◆ Problem details ◆
From the material below, copy each line that holds the word "beyond".

◆ Provided entries ◆
-- ==== Sys2Proof/Machine/Access.lean ====
section
/-!
DEFINITION. Machine/Access.lean: the access cursor (R23, R24, R162, R165, R173): what it performs, where it stops, and
what the execute cursor does at a load.
-/
namespace Sys2Proof.Machine

/-! ### Registers that instructions write, for the waits of R23 and R165 -/

/-- The control-register number of a loop counter or of the rotation base (R240). -/
def csrReg (n : BitVec 10) : List Reg :=
  match n.toNat with
  | 5 => [.rrb]
  | 6 => [.lc 0] | 7 => [.lc 1] | 8 => [.lc 2] | 9 => [.lc 3]
  | _ => []

/-- The scalar and vector registers, loop counters and rotation base that an execute-side instruction writes, as names. -/
def Instr.writes : Instr → List Reg
  | .add _ d _ _ | .sub _ d _ _ | .sll _ d _ _ | .srl _ d _ _ | .sra _ d _ _ | .adds _ d _ _ | .subs _ d _ _
  | .mul _ d _ _ | .div _ d _ _ | .divu _ d _ _ | .rem _ d _ _ | .remu _ d _ _ => [.s d]
  | .and d _ _ | .or d _ _ | .xor d _ _ | .andn d _ _ | .mulh d _ _ | .mulhu d _ _ => [.s d]
  | .addi d _ _ | .andi d _ _ | .ori d _ _ | .xori d _ _ | .slli d _ _ | .srli d _ _ | .srai d _ _ | .addiI32 d _ _ => [.s d]
  | .lui d _ | .apc d _ => [.s d]
  | .clz d _ | .ctz d _ | .cpop d _ | .sextb d _ | .sexth d _ | .sextw d _ | .zextw d _ => [.s d]
  | .min d _ _ | .max d _ _ | .minu d _ _ | .maxu d _ _ | .slt d _ _ | .sltu d _ _ | .seq d _ _ | .sne d _ _ => [.s d]
  | .csel d _ _ _ => [.s d]
  | .addCompact d _ | .subCompact d _ | .andCompact d _ | .mvCompact d _ | .addiCompact d _ | .liCompact d _ => [.s d]
  | .slliCompact d _ | .sraiCompact d _ => [.s d]
  | .vmvCompact vd _ => [.v vd]
  | .st _ post _ base _ | .stv _ post _ base _ => if post then [.s base] else []
  | .gseq d _ => [.s d]
  | .vadd _ _ _ d _ _ | .vsub _ _ _ d _ _ | .vmul _ _ _ d _ _ | .vfma _ _ _ d _ _ | .vmin _ _ _ d _ _ | .vmax _ _ _ d _ _
  | .vsll _ _ _ d _ _ | .vsrl _ _ _ d _ _ | .vsra _ _ _ d _ _ => [.v d]
  | .vand _ _ d _ _ | .vor _ _ d _ _ | .vxor _ _ d _ _ | .vandn _ _ d _ _ | .vnot _ _ d _ => [.v d]
  | .vsel _ d _ _ | .vmv d _ | .vperm _ d _ _ | .vslideup _ d _ _ | .vslidedn _ d _ _ | .vbcast _ d _ => [.v d]
  | .vext _ d _ _ => [.s d]
  | .vcvt _ _ _ _ _ _ d _ => [.v d]
  | .movlVector d _ => [.v d]
  | .movlScalar d _ | .pcnt d _ => [.s d]
  | .trd _ _ d _ _ => [.v d]
  | .vcmpr48 _ d m _ | .vcmpr48Lc _ d m _ => [.v d, .v m]
  | .qplan d _ => [.s d]
  | .statr d _ => [.v (d.setWidth 6)]
  | .csrr d _ | .rdtime d => [.s d]
  | .csrw n _ | .csrs n _ | .csrc n _ => csrReg n
  | _ => []

/-- The scalar that BS of a compact form names (R126). -/
def bsReg (bs : BitVec 2) : BitVec 5 :=
  match bs.toNat with
  | 0 => 28 | 1 => 29 | 2 => 30 | _ => 2
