/-- The rank of a write that the core c makes into a buffer of the core t among those that reach one granule in a cycle (R32): the core's
own vector stores, its CE and CS, its MCVT, then window stores of other cores by field and core number. -/
def State.writeRank (s : State) (c t : CoreId) (it : PathItem) : Nat :=
  if c != t then 3 + c.field * 40 + c.core
  else match it.cmd with
    | none => 0
    | some id => if (s.core c).me.cmds.any fun h => h.id == id then 2 else 1
/-- No write of a higher rank has reached a granule of the place in this cycle (R32). -/
def State.writeTurn (s : State) (c : CoreId) (it : PathItem) : Place → Bool
  | .bufMem xs b off => xs.all fun x => (s.core x.core).turnOk (.granule x.ctx b (off / 16)) (s.writeRank c x.core it)
  | .devMem _ _ | .hostMem _ _ | .nowhere | .retry | .dropped _ _ | .bad _ | .beyond _ _ => true
/-- The write has reached the granules of the place in this cycle. -/
def State.writeTaken (s : State) (c : CoreId) (it : PathItem) : Place → State
  | .bufMem xs b off => xs.foldl (fun s x => s.onCore x.core fun k =>
      k.turn (.granule x.ctx b (off / 16)) (s.writeRank c x.core it)) s
  | .devMem _ _ | .hostMem _ _ | .nowhere | .retry | .dropped _ _ | .bad _ | .beyond _ _ => s

/-- PERFORM_PATH: entry k of a core's paths, the first to its granule, takes effect at its visibility point, and at every
target of a multicast window at once (R65, R75), in the order of R32 among the writes to one granule in a cycle. Stream stores update the
core's GLC copy (R33). -/
def execPerformPath (c : CoreId) (k : Nat) (s : State) : Out :=
  match (s.core c).paths[k]? with
  | none => .next s
  | some it =>
    if s.pathBlocked c k it then .next s
    else
      let s1 := s.onCore c fun e => { e with paths := e.paths.eraseIdx k }
      match s.locate it.loc with
      | .retry => .next s
      | .bad f => .next (s1.pathFault c it f)
      | .dropped _ fl =>
        .next (s1.pathFault c it { name := .machineCheck, detail := BitVec.ofNat 64 fl })
      | p =>
        if !s.writeTurn c it p then .next s else
        let s2 := (s1.writePlace p it.bytes).writeTaken c it p
        .next (if it.cmd.isNone && !it.loc.isRemote then s2.glcUpdate c p it.bytes else s2)

end Sys2Proof.Machine
end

◆ Answer to the problem ◆
  | .devMem _ _ | .hostMem _ _ | .nowhere | .retry | .dropped _ _ | .bad _ | .beyond _ _ => true
  | .devMem _ _ | .hostMem _ _ | .nowhere | .retry | .dropped _ _ | .bad _ | .beyond _ _ => s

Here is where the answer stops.